On August 31, 2018, the Company entered into a share exchange agreement (the “Agreement”) to purchase 100% of the issued and outstanding common shares of CIN Energy Materials Inc., a Private Company, (“CIN”), which holds 100% interest in 3,846-hectare Grindstone Copper-nickel-cobalt project in an unexplored region of Northwestern New Brunswick, Canada. The acquisition has been accounted for as an asset acquisition. In consideration for the net assets acquired, the Company agreed to issued to the Shareholders of CIN a total of 12,000,000 common shares of the Company valued at $1,800,000 ($0.15 per share) pursuant to the terms of the Agreement. The Company also issued 666,666 units as finders fees in connection with this transaction which was valued at the same price of the non-flow-through private placement of $0.15 per unit totalling $100,000. As a result of this transaction CIN became a wholly-owned subsidiary of the Company. This transaction was completed on December 21, 2018. The purchase price of $1,900,000 was allocated to the value of exploration and evaluation assets.
On October 17, 2019, the Company announced that Diamond drilling had commenced its work on the Grindstone property.
The first phase of the drill program will focus on three high-priority target areas identified through the company's 2018 mobile magnetotelluric (MMT) airborne survey. These target areas were selected in conjunction with the company's geophysical consultant, Campbell & Walker Geophysics Ltd., and are additionally supported with coincident nickel and cobalt stream sediment and soil geochemical anomalies. Approximately 1,200 metres of drilling are expected for this first phase.

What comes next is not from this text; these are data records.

/-! ### Kernels -/

/-- R183, R191, R199, R209: a command of the matrix, convolution, reduction, vector or engine classes, mv.strm or boom.cnt (mm.i8, mm.w4a8,
mm.c4, conv, tconv, red.sum, red.sumsq, red.max, red.min, red.maxabs, red.nz, argmax.c, argmin.c, every vop, mv.strm, boom.cnt, sail.run,
sail.load, sail.tld, sail.tcp, boom.epi, boom.chout, boom.chin, boom.pre) that issues, with no epoch open or with allowance left, enters its
unit's queue behind what waits there: issue goes on, the register it delivers into is pending, and nothing else changes. R223: it counts
against the allowance of the innermost epoch.

R209: a kernel at the head of its queue that may start runs: it stores its rows, in order, and no other byte changes; no register, index or
epoch of any program changes. (That a kernel stores all it stores as it starts is the model's choice: log entry 50.) -/
def Obligations.KernelsRun : Prop :=
  (∀ (i : Instr) (f : Fenja) (u s : State) (x : Nat × Nat × UnitQ × EngOp), i.fenja = some f → Issues s f.prog f.guard i →
     s.depth f.prog = 0 ∨ s.specCmds f.prog < (s.prog f.prog).place.raCmds → u = (s.issued f.prog).countCmd f.prog →
     entersQueue u f.prog i = some x → u.queueRoom x.1 x.2.1 x.2.2.1 = true → ∃ t, exec i s = .next t ∧ Queued u t f.prog x) ∧
  (∀ (m y : Nat) (q : UnitQ) (c : EngCmd) (rest : List EngCmd) (k : Kernel) (s : State), s.queueOf m y q = c :: rest → c.op = .kernel k →
     s.canStart m y q c = true → ∃ t, exec (.engineCommandStart m y q) s = .next t ∧ KernelRan s t m y q c rest k)

/-- R223 to R225, Table 8.3: a command that issues under an open epoch counts against its allowance and nothing else of the epochs changes. At
the head of its queue an epoch holds a run that flips, boom.chout, boom.chin, and every kernel but a vector kernel; a load, a table load or
copy, a preload and a run that does not flip are not held.

R224: under an open epoch whose allowance of commands is spent an engine command or kernel is held back, and so is every flag
instruction and tick.end; nothing else changes but the count of a corrected word (R208). -/
def Obligations.KernelsHeld : Prop :=
  ((∀ (p : Nat) (e : Epoch) (es : List Epoch) (s : State), (s.ctx p).epochs = e :: es →
      OnlyCtx s (s.countCmd p) p ∧ (s.countCmd p).ctx p = { s.ctx p with epochs := { e with cmds := e.cmds + 1 } :: es }) ∧
   (∀ (m y : Nat) (q : UnitQ) (c : EngCmd) (rest : List EngCmd) (s : State), s.queueOf m y q = c :: rest → c.spec ≠ 0 →
      (match c.op with
        | .run _ _ flip _ _ _ _ _ => flip = true
        | .chout _ | .chin _ | .kernel (.mat ..) | .kernel (.conv ..) | .kernel (.red ..) | .kernel (.strm ..) | .kernel (.boomCnt ..) => True
        | _ => False) →
      ∃ t, exec (.engineCommandStart m y q) s = .next t ∧ t.queueOf m y q = c :: rest ∧ Outside [.regs] s t) ∧
   (∀ (c : EngCmd) (s : State), (match c.op with
        | .run _ _ flip _ _ _ _ _ => flip = false
        | .load .. | .tld .. | .tcp .. | .pre .. => True
        | _ => c.spec = 0) → s.released c = true)) ∧
  (∀ (i : Instr) (f : Fenja) (s : State), i.fenja = some f → Issues s f.prog f.guard i → s.depth f.prog ≠ 0 →
     ((s.prog f.prog).place.raCmds ≤ s.specCmds f.prog ∧ ((kernelOf i).isSome = true ∨ engineOf i = true) ∨ firmOf i = true) →
     ∃ t, exec i s = .next t ∧ OnlyCtx (s.imemCorrect f.prog) t f.prog ∧ (t.ctx f.prog).blocked = some i ∧
       (t.ctx f.prog).idx = (s.ctx f.prog).idx ∧ (t.ctx f.prog).epochs = (s.ctx f.prog).epochs ∧ t.regsOf f.prog = s.regsOf f.prog)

The Grindstone project was previously explored by Noranda in the early 1990s, which completed regional airborne magnetics and ground geochemical surveys before undertaking a shallow five-hole diamond drill campaign. On reinterpretation of both these historical data and the 2018 MMT airborne data, it became clear to the company that Noranda's drilling did not come close to intersecting the MMT target zones, nor did it explain the highly anomalous silt and soil geochemistry.
During the year ended March 31, 2020, management of the Company has decided not to pursue with this project and have written-off the $1,930,330 in acquisition cost to profit or loss.
Cluff Lake Uranium/Cobalt Project, Saskatchewan
During the year ended March 31, 2019, the Company staked ten claims for a total of 26,842 hectares in Saskatchewan, Canada totalling $16,165. As at March 31, 2019, the Company has decided to abandon these claims and have written-off the staking cost of $16,165.
JAM Beryllium Property, British Columbia
During the year ended March 31, 2019, the Company purchased three claims in JAM Beryllium Property in Northern British Columbia for $3,700.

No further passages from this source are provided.